* Work order: What you return must be every line below that includes the word "down".

Collected data
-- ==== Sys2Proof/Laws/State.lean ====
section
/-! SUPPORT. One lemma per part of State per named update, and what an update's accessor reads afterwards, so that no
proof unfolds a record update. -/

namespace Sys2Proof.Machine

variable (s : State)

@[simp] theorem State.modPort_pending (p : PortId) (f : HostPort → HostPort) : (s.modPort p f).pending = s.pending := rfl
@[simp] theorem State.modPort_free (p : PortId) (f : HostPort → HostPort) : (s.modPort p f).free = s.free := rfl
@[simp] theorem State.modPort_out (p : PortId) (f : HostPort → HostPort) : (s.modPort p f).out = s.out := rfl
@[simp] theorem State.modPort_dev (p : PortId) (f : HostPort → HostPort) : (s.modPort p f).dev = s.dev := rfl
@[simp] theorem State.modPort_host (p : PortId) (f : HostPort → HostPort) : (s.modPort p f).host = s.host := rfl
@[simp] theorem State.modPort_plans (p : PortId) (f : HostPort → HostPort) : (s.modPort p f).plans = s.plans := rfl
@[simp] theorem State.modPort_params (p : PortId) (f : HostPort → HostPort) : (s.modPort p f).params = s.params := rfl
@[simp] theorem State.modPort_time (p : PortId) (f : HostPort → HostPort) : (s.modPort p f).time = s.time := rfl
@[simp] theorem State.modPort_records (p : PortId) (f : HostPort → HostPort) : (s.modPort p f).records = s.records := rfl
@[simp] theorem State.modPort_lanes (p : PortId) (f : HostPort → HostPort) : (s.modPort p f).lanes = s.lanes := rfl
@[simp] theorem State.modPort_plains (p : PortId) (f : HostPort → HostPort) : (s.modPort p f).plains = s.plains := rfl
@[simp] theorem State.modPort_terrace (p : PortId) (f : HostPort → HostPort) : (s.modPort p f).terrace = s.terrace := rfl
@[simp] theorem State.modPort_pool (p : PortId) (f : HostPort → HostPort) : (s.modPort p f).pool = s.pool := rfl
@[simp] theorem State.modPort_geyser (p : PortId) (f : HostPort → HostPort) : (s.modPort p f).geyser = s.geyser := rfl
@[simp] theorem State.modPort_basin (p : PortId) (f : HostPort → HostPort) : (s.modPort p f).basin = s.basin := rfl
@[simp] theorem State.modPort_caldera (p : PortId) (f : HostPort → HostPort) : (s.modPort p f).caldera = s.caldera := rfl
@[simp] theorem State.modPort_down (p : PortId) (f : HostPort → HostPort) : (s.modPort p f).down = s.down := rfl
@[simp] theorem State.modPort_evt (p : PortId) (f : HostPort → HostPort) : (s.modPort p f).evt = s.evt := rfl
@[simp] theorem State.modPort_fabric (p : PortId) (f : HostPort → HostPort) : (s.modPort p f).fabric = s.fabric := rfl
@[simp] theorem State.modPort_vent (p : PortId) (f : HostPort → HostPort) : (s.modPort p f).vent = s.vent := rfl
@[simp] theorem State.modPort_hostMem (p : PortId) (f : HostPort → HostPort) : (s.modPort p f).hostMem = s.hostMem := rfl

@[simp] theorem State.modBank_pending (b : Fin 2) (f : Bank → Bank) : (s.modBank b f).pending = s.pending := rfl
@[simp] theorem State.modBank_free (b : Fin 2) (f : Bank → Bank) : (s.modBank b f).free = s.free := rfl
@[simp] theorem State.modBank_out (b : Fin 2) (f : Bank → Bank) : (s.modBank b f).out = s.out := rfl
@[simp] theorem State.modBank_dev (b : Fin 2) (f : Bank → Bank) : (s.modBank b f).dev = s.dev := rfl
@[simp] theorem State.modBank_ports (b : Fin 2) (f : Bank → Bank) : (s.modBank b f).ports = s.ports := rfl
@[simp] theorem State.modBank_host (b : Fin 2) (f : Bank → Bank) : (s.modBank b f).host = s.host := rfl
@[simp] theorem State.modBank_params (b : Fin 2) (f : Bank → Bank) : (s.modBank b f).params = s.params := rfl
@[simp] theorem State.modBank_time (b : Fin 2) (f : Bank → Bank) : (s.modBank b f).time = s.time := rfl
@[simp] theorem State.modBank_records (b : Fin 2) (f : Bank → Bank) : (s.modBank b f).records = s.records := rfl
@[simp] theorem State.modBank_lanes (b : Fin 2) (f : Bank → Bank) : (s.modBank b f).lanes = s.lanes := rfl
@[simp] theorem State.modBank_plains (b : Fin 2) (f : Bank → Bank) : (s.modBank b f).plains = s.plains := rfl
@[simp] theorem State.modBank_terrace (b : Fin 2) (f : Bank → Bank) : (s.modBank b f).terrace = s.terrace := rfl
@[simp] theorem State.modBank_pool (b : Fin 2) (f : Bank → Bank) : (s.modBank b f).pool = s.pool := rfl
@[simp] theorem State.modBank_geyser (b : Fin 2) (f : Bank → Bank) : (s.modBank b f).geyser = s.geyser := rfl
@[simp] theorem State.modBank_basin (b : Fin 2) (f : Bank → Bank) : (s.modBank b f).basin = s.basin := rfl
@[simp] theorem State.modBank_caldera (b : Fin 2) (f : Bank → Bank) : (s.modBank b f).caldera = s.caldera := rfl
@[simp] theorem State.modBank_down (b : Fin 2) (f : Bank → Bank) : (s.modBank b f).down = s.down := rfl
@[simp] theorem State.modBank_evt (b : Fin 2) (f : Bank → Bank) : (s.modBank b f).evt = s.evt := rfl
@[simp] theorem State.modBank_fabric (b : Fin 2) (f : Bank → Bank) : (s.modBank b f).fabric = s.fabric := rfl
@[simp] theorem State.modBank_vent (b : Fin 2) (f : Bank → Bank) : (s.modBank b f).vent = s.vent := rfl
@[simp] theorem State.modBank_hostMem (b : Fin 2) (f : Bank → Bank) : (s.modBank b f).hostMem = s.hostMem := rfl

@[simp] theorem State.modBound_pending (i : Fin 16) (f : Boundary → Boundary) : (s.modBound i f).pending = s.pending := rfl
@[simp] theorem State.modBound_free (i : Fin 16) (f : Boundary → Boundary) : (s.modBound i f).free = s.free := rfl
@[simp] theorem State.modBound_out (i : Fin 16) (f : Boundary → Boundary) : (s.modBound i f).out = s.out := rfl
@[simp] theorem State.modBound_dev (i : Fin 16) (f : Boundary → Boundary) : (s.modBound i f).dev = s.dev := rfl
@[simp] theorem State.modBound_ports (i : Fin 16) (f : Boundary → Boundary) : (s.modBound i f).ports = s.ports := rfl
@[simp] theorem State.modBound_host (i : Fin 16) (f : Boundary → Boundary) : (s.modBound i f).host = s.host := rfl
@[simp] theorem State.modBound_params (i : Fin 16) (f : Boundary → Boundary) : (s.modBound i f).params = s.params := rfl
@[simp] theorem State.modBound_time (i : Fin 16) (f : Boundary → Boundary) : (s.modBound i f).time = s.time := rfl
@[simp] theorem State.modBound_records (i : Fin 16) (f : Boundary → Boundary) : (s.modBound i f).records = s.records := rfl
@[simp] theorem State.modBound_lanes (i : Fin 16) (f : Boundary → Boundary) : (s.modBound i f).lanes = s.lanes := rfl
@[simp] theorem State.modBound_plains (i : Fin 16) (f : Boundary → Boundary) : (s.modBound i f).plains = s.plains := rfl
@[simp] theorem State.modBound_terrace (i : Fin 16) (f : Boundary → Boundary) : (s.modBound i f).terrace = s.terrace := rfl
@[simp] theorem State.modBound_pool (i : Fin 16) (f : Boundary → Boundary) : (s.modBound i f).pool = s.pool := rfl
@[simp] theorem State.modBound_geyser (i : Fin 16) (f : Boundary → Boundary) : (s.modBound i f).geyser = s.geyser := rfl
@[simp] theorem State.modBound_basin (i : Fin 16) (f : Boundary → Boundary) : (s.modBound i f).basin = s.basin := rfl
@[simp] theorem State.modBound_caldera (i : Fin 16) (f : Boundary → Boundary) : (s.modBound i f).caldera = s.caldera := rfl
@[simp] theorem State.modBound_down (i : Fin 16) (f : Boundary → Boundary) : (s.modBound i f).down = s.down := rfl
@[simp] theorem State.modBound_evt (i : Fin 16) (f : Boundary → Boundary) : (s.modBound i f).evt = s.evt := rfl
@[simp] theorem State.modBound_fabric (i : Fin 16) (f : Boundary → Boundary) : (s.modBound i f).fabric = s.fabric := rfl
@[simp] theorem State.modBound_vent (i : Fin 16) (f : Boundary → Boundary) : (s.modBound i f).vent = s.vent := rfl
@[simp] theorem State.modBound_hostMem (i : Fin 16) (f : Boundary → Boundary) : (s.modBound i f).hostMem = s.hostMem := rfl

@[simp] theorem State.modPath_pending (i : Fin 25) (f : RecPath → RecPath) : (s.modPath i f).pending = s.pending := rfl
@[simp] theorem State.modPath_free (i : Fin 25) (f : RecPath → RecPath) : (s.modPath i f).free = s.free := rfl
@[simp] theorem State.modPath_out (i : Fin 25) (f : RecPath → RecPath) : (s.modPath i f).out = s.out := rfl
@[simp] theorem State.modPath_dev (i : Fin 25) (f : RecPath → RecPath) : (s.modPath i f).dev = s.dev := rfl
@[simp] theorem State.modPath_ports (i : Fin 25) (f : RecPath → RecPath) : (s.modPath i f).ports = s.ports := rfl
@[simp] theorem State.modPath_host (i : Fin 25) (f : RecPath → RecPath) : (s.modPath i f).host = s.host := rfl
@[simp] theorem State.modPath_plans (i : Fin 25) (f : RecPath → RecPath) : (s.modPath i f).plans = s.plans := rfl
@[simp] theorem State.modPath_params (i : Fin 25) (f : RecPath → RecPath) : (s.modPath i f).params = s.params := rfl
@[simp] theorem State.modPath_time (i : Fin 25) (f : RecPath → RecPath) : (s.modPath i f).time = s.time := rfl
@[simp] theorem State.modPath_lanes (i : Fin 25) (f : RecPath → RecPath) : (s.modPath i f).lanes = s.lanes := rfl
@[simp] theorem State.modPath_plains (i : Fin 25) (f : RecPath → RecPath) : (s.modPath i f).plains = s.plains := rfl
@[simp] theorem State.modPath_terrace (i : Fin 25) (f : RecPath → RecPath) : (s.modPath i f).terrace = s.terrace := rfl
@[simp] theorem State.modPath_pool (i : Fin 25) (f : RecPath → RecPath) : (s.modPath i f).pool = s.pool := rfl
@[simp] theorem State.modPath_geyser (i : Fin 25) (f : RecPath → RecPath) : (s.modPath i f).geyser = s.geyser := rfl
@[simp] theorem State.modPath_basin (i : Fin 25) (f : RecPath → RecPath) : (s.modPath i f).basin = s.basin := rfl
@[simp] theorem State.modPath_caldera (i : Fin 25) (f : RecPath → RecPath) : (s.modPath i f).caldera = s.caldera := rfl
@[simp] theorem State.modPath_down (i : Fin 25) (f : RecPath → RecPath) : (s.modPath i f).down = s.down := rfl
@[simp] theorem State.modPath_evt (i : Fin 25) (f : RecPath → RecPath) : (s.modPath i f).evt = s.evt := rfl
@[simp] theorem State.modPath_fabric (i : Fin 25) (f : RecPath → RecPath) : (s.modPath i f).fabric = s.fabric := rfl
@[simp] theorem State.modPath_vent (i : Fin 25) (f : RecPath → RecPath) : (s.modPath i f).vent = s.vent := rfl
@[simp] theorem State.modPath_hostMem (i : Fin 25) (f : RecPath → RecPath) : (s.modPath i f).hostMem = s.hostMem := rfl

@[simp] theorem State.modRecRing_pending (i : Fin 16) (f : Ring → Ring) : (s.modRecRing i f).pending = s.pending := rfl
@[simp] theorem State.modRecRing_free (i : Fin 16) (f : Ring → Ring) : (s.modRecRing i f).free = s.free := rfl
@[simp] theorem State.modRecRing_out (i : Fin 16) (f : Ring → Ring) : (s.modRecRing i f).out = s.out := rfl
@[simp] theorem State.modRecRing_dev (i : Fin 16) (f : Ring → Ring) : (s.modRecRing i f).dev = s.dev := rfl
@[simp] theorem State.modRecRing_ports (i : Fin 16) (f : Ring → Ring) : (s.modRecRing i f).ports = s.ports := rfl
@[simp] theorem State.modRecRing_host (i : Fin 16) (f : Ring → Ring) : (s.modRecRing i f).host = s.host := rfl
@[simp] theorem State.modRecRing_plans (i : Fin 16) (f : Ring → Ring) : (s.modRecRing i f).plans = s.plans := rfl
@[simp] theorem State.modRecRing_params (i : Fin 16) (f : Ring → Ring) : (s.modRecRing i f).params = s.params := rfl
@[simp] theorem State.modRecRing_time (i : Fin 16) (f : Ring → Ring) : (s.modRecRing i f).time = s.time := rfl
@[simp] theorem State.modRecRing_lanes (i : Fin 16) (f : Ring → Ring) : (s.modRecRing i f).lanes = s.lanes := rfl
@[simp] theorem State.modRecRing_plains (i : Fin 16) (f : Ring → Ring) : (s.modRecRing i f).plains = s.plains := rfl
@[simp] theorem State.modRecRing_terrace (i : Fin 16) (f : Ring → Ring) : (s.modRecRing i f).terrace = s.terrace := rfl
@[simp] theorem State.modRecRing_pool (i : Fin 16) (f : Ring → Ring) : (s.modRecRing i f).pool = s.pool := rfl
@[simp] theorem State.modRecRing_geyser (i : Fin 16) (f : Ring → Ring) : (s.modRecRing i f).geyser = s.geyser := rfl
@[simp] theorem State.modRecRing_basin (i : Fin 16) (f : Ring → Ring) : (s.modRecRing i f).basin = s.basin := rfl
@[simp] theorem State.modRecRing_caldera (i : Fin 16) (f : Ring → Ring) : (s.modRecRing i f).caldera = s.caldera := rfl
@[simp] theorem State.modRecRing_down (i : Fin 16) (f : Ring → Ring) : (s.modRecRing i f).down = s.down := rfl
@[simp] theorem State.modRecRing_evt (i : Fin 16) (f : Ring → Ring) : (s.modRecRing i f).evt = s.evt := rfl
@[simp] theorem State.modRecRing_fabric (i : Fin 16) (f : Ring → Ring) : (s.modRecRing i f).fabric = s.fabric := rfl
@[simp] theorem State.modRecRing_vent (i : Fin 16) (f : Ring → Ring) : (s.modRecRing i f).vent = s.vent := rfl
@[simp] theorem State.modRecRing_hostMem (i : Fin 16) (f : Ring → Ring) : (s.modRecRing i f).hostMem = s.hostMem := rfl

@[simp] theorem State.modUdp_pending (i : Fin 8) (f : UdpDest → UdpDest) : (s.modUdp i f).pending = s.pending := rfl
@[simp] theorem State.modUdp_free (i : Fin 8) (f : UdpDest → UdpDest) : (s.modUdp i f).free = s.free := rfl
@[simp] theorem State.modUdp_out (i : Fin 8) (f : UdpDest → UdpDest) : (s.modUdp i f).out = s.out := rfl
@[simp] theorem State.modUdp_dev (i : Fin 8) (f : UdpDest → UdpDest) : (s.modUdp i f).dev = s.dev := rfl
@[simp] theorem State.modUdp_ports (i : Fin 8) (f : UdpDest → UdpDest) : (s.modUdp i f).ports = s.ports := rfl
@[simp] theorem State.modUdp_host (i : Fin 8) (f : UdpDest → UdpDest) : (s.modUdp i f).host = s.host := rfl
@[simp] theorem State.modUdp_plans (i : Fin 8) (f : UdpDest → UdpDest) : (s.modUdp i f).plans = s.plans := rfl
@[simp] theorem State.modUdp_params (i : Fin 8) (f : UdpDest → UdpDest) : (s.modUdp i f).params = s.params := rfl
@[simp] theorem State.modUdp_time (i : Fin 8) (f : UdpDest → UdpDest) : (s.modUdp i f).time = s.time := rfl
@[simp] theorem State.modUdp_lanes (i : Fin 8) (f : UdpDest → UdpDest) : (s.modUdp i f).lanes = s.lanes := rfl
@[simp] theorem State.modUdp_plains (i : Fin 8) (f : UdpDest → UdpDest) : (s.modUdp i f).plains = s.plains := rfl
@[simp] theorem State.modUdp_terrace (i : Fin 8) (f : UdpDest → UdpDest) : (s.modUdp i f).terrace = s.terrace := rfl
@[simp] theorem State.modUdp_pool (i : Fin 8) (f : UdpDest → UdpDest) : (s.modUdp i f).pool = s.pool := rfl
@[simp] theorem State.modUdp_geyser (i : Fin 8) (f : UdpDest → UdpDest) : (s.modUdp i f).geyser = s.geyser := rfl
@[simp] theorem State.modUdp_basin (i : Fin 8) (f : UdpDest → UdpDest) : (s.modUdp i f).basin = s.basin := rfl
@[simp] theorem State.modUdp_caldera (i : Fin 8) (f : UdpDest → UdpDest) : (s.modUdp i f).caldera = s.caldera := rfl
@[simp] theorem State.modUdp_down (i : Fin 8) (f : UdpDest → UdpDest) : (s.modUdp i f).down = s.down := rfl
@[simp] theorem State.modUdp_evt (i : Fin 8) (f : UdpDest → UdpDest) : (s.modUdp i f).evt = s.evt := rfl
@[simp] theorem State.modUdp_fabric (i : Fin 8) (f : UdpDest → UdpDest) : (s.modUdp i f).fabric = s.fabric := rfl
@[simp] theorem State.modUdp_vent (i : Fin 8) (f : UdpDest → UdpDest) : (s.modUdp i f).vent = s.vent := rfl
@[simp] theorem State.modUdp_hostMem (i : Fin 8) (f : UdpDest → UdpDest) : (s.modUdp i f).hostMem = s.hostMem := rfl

* Exercise answer:
@[simp] theorem State.modPort_down (p : PortId) (f : HostPort → HostPort) : (s.modPort p f).down = s.down := rfl
@[simp] theorem State.modBank_down (b : Fin 2) (f : Bank → Bank) : (s.modBank b f).down = s.down := rfl
@[simp] theorem State.modBound_down (i : Fin 16) (f : Boundary → Boundary) : (s.modBound i f).down = s.down := rfl
@[simp] theorem State.modPath_down (i : Fin 25) (f : RecPath → RecPath) : (s.modPath i f).down = s.down := rfl
@[simp] theorem State.modRecRing_down (i : Fin 16) (f : Ring → Ring) : (s.modRecRing i f).down = s.down := rfl
@[simp] theorem State.modUdp_down (i : Fin 8) (f : UdpDest → UdpDest) : (s.modUdp i f).down = s.down := rfl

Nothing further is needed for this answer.